> _Work to be completed_: First find the line with "(R75, R96). -/" in the entries below, then set down exactly every line through the line with "(enterState st tm t s).heat = s.heat ∧", that line included.

────

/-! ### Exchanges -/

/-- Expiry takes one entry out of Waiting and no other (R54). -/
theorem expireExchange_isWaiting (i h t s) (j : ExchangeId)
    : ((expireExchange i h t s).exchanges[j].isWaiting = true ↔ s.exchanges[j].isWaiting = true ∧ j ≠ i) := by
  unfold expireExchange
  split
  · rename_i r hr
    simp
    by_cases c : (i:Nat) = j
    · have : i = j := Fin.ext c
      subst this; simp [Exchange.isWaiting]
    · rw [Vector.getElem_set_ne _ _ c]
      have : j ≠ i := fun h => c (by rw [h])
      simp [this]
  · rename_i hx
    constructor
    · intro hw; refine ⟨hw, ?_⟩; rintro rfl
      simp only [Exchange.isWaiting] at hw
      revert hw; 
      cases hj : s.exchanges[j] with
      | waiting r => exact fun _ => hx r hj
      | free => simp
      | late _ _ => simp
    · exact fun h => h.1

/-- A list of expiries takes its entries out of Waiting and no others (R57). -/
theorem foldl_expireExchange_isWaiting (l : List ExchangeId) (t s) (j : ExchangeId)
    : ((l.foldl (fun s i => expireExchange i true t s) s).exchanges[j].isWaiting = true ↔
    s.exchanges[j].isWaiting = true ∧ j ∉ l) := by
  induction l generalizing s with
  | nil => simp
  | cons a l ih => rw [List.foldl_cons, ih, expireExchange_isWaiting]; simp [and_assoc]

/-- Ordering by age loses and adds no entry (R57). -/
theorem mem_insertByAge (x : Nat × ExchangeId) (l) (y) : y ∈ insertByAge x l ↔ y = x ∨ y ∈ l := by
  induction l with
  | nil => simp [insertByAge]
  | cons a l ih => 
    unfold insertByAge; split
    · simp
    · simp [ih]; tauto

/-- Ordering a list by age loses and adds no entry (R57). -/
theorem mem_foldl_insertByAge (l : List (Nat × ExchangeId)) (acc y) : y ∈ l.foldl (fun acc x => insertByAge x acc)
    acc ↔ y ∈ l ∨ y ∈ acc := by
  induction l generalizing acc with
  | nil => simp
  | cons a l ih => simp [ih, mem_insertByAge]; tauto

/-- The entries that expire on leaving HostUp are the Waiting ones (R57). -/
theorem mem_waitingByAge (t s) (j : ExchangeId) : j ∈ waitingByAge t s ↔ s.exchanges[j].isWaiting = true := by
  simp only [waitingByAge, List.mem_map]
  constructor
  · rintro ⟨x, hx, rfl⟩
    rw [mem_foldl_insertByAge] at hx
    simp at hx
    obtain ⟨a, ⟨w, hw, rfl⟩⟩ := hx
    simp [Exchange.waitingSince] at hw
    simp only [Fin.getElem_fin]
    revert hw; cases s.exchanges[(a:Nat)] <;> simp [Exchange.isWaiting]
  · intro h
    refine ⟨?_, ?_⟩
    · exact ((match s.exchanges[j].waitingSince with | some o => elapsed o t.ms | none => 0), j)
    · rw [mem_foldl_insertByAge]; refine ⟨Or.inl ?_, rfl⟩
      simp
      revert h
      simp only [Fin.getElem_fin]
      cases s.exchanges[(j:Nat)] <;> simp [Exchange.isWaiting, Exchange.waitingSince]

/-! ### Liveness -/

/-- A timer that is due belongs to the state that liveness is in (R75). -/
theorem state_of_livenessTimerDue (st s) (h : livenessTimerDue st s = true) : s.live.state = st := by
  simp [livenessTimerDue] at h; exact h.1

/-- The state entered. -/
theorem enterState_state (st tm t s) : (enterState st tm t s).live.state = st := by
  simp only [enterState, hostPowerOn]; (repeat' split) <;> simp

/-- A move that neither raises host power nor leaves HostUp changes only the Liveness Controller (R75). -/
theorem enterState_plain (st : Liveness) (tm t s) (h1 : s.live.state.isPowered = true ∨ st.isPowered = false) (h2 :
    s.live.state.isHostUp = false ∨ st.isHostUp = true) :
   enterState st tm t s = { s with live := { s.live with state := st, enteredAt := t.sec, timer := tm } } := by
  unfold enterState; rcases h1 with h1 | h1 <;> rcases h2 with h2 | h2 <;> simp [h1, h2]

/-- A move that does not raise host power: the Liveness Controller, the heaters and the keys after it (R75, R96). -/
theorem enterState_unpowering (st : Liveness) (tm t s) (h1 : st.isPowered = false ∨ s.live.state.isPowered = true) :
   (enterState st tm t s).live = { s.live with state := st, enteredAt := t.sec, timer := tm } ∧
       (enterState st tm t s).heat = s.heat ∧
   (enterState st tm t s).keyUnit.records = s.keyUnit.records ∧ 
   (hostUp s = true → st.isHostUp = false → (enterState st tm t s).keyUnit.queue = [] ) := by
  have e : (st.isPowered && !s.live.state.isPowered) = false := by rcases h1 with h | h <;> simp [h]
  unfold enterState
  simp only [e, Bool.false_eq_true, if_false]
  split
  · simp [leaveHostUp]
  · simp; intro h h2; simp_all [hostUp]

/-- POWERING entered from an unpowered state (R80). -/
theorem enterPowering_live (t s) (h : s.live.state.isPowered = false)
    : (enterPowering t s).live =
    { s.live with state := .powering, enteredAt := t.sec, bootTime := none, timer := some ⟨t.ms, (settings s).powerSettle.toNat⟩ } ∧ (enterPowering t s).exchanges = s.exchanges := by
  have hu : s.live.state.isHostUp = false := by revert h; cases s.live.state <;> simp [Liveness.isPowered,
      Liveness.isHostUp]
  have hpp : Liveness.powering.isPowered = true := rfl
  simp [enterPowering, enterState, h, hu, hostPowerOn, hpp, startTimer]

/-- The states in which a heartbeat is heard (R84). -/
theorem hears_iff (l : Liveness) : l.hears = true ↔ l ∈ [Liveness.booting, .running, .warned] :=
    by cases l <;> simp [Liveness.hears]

────

> _Result below_:
/-- A move that does not raise host power: the Liveness Controller, the heaters and the keys after it (R75, R96). -/
theorem enterState_unpowering (st : Liveness) (tm t s) (h1 : st.isPowered = false ∨ s.live.state.isPowered = true) :
   (enterState st tm t s).live = { s.live with state := st, enteredAt := t.sec, timer := tm } ∧
       (enterState st tm t s).heat = s.heat ∧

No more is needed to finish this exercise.